Instructions to follow -
Count every line in this listing that has "exact". Reply with only the total.

------------------------

-- ==== Sys2Proof/Laws/Requests.lean ====
section
/-! SUPPORT. Requests: the numbers in their data bytes, and what a request does that is taken. -/

namespace Sys2Proof.Machine

/-! ### Data bytes (R180) -/

theorem beBytes_length (n x : Nat) : (beBytes n x).length = n := by
  induction n generalizing x with
  | zero => rfl
  | succ n ih => simp [beBytes, ih]

theorem beNat_append (a : List Byte) (b : Byte) : beNat (a ++ [b]) = beNat a * 256 + b.toNat := by simp [beNat]

/-- Reading the bytes of a number gives it back modulo the range of the bytes. -/
theorem beNat_beBytes (n x : Nat) : beNat (beBytes n x) = x % 256 ^ n := by
  induction n generalizing x with
  | zero => simp [beBytes, beNat, Nat.mod_one]
  | succ n ih =>
    rw [beBytes, beNat_append, ih, pow_succ, BitVec.toNat_ofNat, Nat.mul_comm (256 ^ n) 256, Nat.mod_mul]
    omega

/-- The number at its place between what comes before and after it. -/
theorem bytesAt_mid (a b c : List Byte) (i n : Nat) (ha : a.length = i) (hb : b.length = n) :
    bytesAt (a ++ (b ++ c)) i n = beNat b := by
  subst ha hb; simp [bytesAt]

/-- The number that ends the data. -/
theorem bytesAt_end (a b : List Byte) (i n : Nat) (ha : a.length = i) (hb : b.length = n) :
    bytesAt (a ++ b) i n = beNat b := by
  subst ha hb; simp [bytesAt]

/-- A serial written first is read back. -/
theorem serialAt_write (x : Serial) (rest : List Byte) : serialAt (beBytes 8 x.toNat ++ rest) = x := by
  unfold serialAt bytesAt
  rw [List.drop_zero, List.take_left' (beBytes_length _ _), beNat_beBytes]
  apply BitVec.eq_of_toNat_eq
  rw [BitVec.toNat_ofNat]
  have := x.isLt
  omega

/-! ### Taking -/

/-- A well-formed request that is taken answers its owner's answer, with the result queued (R180). -/
theorem request_takes {α : Type} (kind : RequestKind) (hd : RequestHeader) (args : Option α) (act : α → State → Answer)
    (s : State) (ht : s.takes hd) (x : α) (hx : args = some x) :
    request kind hd args act s = .next (queueResult kind hd (act x s.lineHeard)).settle := by
  obtain ⟨h1, h2, h3, h4, h5⟩ := ht
  subst hx
  have hc : s.cannotAnswer = false := by
    unfold State.cannotAnswer Config.resultPlaces
    rcases h5 with h | h | h <;> simp [h] <;> omega
  have hf : s.il.startup ≠ .configFault := by rcases h5 with h | h | h <;> simp [h]
  have ha : s.lineHeard.answer kind (some x) act = act x s.lineHeard := by
    unfold State.answer
    rw [if_neg (fun h => hf h.1)]
  simp [request, h1, h2, h3, hc, ha]

/-- A taken request of the wrong length is answered RANGE (R180). -/
theorem request_malformed {α : Type} (kind : RequestKind) (hd : RequestHeader) (act : α → State → Answer) (s : State)
    (ht : s.takes hd) :
    request kind hd none act s = .next (s.withResult kind hd .range .nothing).settle := by
  obtain ⟨h1, h2, h3, h4, h5⟩ := ht
  have hc : s.cannotAnswer = false := by
    unfold State.cannotAnswer Config.resultPlaces
    rcases h5 with h | h | h <;> simp [h] <;> omega
  have hf : s.il.startup ≠ .configFault := by rcases h5 with h | h | h <;> simp [h]
  have ha : s.lineHeard.answer kind none act = s.lineHeard.refusedWith .range := by
    unfold State.answer
    rw [if_neg (fun h => hf h.1)]
  simp only [request, h1, h2, h3, hc, ha, Bool.false_eq_true, if_false, if_true]
  rfl

/-- A well-formed broadcast that is taken has its owner's effect (R180). -/
theorem broadcast_takes {α : Type} (hd : RequestHeader) (args : Option α) (act : α → State → State) (s : State)
    (ht : s.takesBroadcast hd) (x : α) (hx : args = some x) : broadcast hd args act s = .next (act x s.lineHeard).settle := by
  obtain ⟨h1, h2, h3, h5⟩ := ht
  subst hx
  have hl : s.il.startup ≠ .loading := by rcases h5 with h | h | h <;> simp [h]
  have hf : s.il.startup ≠ .configFault := by rcases h5 with h | h | h <;> simp [h]
  simp [broadcast, h1, h2, h3, hl, hf]

end Sys2Proof.Machine
end

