/-- Settles O30: HELD by the state of the entry, ACCEPT by the context, and REFUSE by the return of the home. -/
theorem offerAnswersHeard : Obligations.OfferAnswersHeard := by
  unfold Obligations.OfferAnswersHeard
  refine ⟨fun s serial c hr => ⟨held_own s serial c hr, fun st => ?_⟩,
    fun s serial c k hr => ⟨accept_own s serial c k hr, fun st => ?_⟩,
    fun s serial c reason hr => ⟨refuse_own s serial c reason hr, fun st => ?_⟩⟩
  · obtain ⟨t, hexec, hoff⟩ := held_other s st serial c hr
    refine ⟨t, hexec, fun hf => ?_, fun h hf => ?_⟩
    · rwa [heldHeard_none s.lineHeard serial c hf] at hoff
    obtain ⟨hclosing, hclaiming, hconfirming, hheld⟩ := heldHeard_some s.lineHeard serial c h hf
    refine ⟨fun hs => ?_, fun hs => ?_, fun hs => ?_, fun hs => ?_⟩
    · rwa [hclosing hs] at hoff
    · rw [hclaiming hs] at hoff
      obtain ⟨he, ha, hu, hcaptures, hout, hothers, hquiet⟩ := dropClaim_frees s.lineHeard serial h
      refine ⟨(hoff.entry h).trans he, (hoff.acct h).trans ha, (congrArg Allocator.booked hoff.ua).trans hu, ?_,
        fun who => (hoff.notices who).trans (hout who), hothers.trans (hoff.others h),
        hoff.events.trans hquiet.1, hoff.dropped.trans hquiet.2⟩
      rw [hoff.ee]
      exact hcaptures
    · rwa [hconfirming hs] at hoff
    · rwa [hheld hs] at hoff
  · obtain ⟨t, hexec, hoff⟩ := accept_other s st serial c k hr
    refine ⟨t, hexec, fun hf => ?_, fun h hf => ?_⟩
    · rwa [acceptHeard_none s.lineHeard serial c k hf] at hoff
    have hheard := acceptHeard_some s.lineHeard serial c k h hf
    rw [hheard] at hoff
    refine ⟨fun hs => ?_, fun ctx hs hctx hdir => ⟨fun hne => ?_, fun hpeer => ?_⟩⟩
    · rwa [if_neg fun x => hs x.1] at hoff
    · rwa [if_neg fun x => hne ((outTo_eq_true hctx).1 x.2).2] at hoff
    · rw [if_pos ⟨hs, (outTo_eq_true hctx).2 ⟨hdir, hpeer⟩⟩] at hoff
      obtain ⟨hempty, hadjust⟩ := toTuning_cases (s.entry h) ctx c k hctx
      refine ⟨fun hm => ?_, fun m d hm hk => ⟨fun hcar => ?_, fun hcar => ?_⟩⟩
      · exact hempty hm ▸ hoff
      · exact (hadjust m d hm hk).1 hcar ▸ hoff
      · exact (hadjust m d hm hk).2 hcar ▸ hoff
  · obtain ⟨t, hexec, hoff⟩ := refuse_other s st serial c reason hr
    refine ⟨t, hexec, fun hf => ?_, fun h hf => ?_⟩
    · rwa [refuseHeard_none s.lineHeard serial c reason hf] at hoff
    have hheard := refuseHeard_some s.lineHeard serial c h reason hf
    rw [hheard] at hoff
    refine ⟨fun hs => ?_, fun ctx hs hctx hdir => ⟨fun hne => ?_, fun hpeer => ?_⟩⟩
    · rwa [if_neg fun x => hs x.1] at hoff
    · rwa [if_neg fun x => hne ((outTo_eq_true hctx).1 x.2).2] at hoff
    · rw [if_pos ⟨hs, (outTo_eq_true hctx).2 ⟨hdir, hpeer⟩⟩] at hoff
      obtain ⟨hreturned, hraised⟩ := returned_moved (lineHeard_noticesOnly s) (.inl hs) hctx (.refl _) ⟨rfl, rfl⟩ hoff
      obtain ⟨slot, hslot⟩ := returnActive_port s.lineHeard h (.inl hs)
      rw [hpeer] at hraised
      refine ⟨hreturned, fun who => ?_, hraised.of_events rfl rfl rfl rfl⟩
      exact (hoff.notices who).trans ((pushEvent_outgoing _ _ who).trans (outgoing_of_port hslot who))

end Sys2Proof.Machine
end

section
/-! PROOFS. RECLAIM carried, the timers of a move and of a LOST home, and withdrawals: obligation O33. -/

namespace Sys2Proof.Machine

/-! ### RECLAIM carried (R131, R135, R136) -/

theorem reclaim_own (s : State) (serial : Serial) (f : Nat) (hr : s.resetHeld = false)
    (ht : s.transmits (.reclaim serial f)) :
    ∃ t, exec (.reclaim .own serial f) s = .next t ∧ Offered (s.noticeCarried.reclaimCarried serial) t := by
  refine ⟨(s.noticeCarried.reclaimCarried serial).settle, ?_, settle_offered _⟩
  exact hearNotice_own (.reclaim serial f) (fun t => t.reclaimCarried serial) s hr ht.sending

------------------------

The answer -
6